Work required:
Without changing a single character, write out every record below.

Raw data:
-- ==== Sys2Proof/Machine/Ccm.lean ====
section
/-! DEFINITION. The CCM computation (42 R182 to R187; 30 R106, R107). -/

namespace Sys2Proof

/-- The direction of one CCM computation (42 R182). -/
inductive CcmDir where
  | encrypt | decrypt
deriving DecidableEq, Repr

/-- `B_0` for a nonce and a body length (30 R106). -/
def ccmB0 (nonce : Octets) (lm : Nat) : Block := blockOf (0x59 :: nonce ++ be16 (BitVec.ofNat 16 lm))

/-- `A_ctr` (30 R107). -/
def ccmA (nonce : Octets) (ctr : Nat) : Block := blockOf (0x01 :: nonce ++ be16 (BitVec.ofNat 16 ctr))

/-- `S_ctr = AES(rk, A_ctr)` (42 R184). -/
def ccmS (rk : List Block) (nonce : Octets) (ctr : Nat) : Octets := (aes rk (ccmA nonce ctr)).octets

/-- One CBC-MAC step, `X = AES(rk, X xor B)` (42 R183, R186). -/
def cbcStep (rk : List Block) (x b : Block) : Block := aes rk (x.xor b)

/-- The CBC-MAC over the first `k` 16-octet blocks of an area (42 R183). -/
def cbcAuth (rk : List Block) : Nat → Octets → Block → Block
  | 0, _, x => x
  | k + 1, auth, x => cbcAuth rk k (auth.drop 16) (cbcStep rk x (blockOf (auth.take 16)))

/-- CBC-MAC start: `B_0`, then the blocks of the authenticated-data area (42 R183). -/
def ccmStart (rk : List Block) (nonce auth : Octets) (lm : Nat) : Block :=
  cbcAuth rk (auth.length / 16) auth (aes rk (ccmB0 nonce lm))

/-- The data pass over the `nb` blocks left of the data, from block number `i` on: the output octets and the final
`X` (42 R186). -/
def ccmPass (rk : List Block) (nonce : Octets) (dir : CcmDir) : Nat → Nat → Octets → Block → Octets × Block
  | 0, _, _, x => ([], x)
  | nb + 1, i, data, x =>
    let d := data.take 16
    let o := xorOctets d (ccmS rk nonce i)
    let p := match dir with
      | .encrypt => d
      | .decrypt => o
    let rest := ccmPass rk nonce dir nb (i + 1) (data.drop 16) (cbcStep rk x (blockOf p))
    (o ++ rest.1, rest.2)

/-- `CCM(rk, N, AUTH, D, dir)`: the pair of the output and the MIC `T = (X xor S_0)[0..8)` (42 R187). -/
def ccm (rk : List Block) (nonce auth data : Octets) (dir : CcmDir) : Octets × Octets :=
  let r := ccmPass rk nonce dir ((data.length + 15) / 16) 1 data (ccmStart rk nonce auth data.length)
  (r.1, (xorOctets r.2.octets (ccmS rk nonce 0)).take 8)

end Sys2Proof
end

Exercise output:
-- ==== Sys2Proof/Machine/Ccm.lean ====
section
/-! DEFINITION. The CCM computation (42 R182 to R187; 30 R106, R107). -/

namespace Sys2Proof

/-- The direction of one CCM computation (42 R182). -/
inductive CcmDir where
  | encrypt | decrypt
deriving DecidableEq, Repr

/-- `B_0` for a nonce and a body length (30 R106). -/
def ccmB0 (nonce : Octets) (lm : Nat) : Block := blockOf (0x59 :: nonce ++ be16 (BitVec.ofNat 16 lm))

/-- `A_ctr` (30 R107). -/
def ccmA (nonce : Octets) (ctr : Nat) : Block := blockOf (0x01 :: nonce ++ be16 (BitVec.ofNat 16 ctr))

/-- `S_ctr = AES(rk, A_ctr)` (42 R184). -/
def ccmS (rk : List Block) (nonce : Octets) (ctr : Nat) : Octets := (aes rk (ccmA nonce ctr)).octets

/-- One CBC-MAC step, `X = AES(rk, X xor B)` (42 R183, R186). -/
def cbcStep (rk : List Block) (x b : Block) : Block := aes rk (x.xor b)

/-- The CBC-MAC over the first `k` 16-octet blocks of an area (42 R183). -/
def cbcAuth (rk : List Block) : Nat → Octets → Block → Block
  | 0, _, x => x
  | k + 1, auth, x => cbcAuth rk k (auth.drop 16) (cbcStep rk x (blockOf (auth.take 16)))

/-- CBC-MAC start: `B_0`, then the blocks of the authenticated-data area (42 R183). -/
def ccmStart (rk : List Block) (nonce auth : Octets) (lm : Nat) : Block :=
  cbcAuth rk (auth.length / 16) auth (aes rk (ccmB0 nonce lm))

/-- The data pass over the `nb` blocks left of the data, from block number `i` on: the output octets and the final
`X` (42 R186). -/
def ccmPass (rk : List Block) (nonce : Octets) (dir : CcmDir) : Nat → Nat → Octets → Block → Octets × Block
  | 0, _, _, x => ([], x)
  | nb + 1, i, data, x =>
    let d := data.take 16
    let o := xorOctets d (ccmS rk nonce i)
    let p := match dir with
      | .encrypt => d
      | .decrypt => o
    let rest := ccmPass rk nonce dir nb (i + 1) (data.drop 16) (cbcStep rk x (blockOf p))
    (o ++ rest.1, rest.2)

/-- `CCM(rk, N, AUTH, D, dir)`: the pair of the output and the MIC `T = (X xor S_0)[0..8)` (42 R187). -/
def ccm (rk : List Block) (nonce auth data : Octets) (dir : CcmDir) : Octets × Octets :=
  let r := ccmPass rk nonce dir ((data.length + 15) / 16) 1 data (ccmStart rk nonce auth data.length)
  (r.1, (xorOctets r.2.octets (ccmS rk nonce 0)).take 8)

end Sys2Proof
end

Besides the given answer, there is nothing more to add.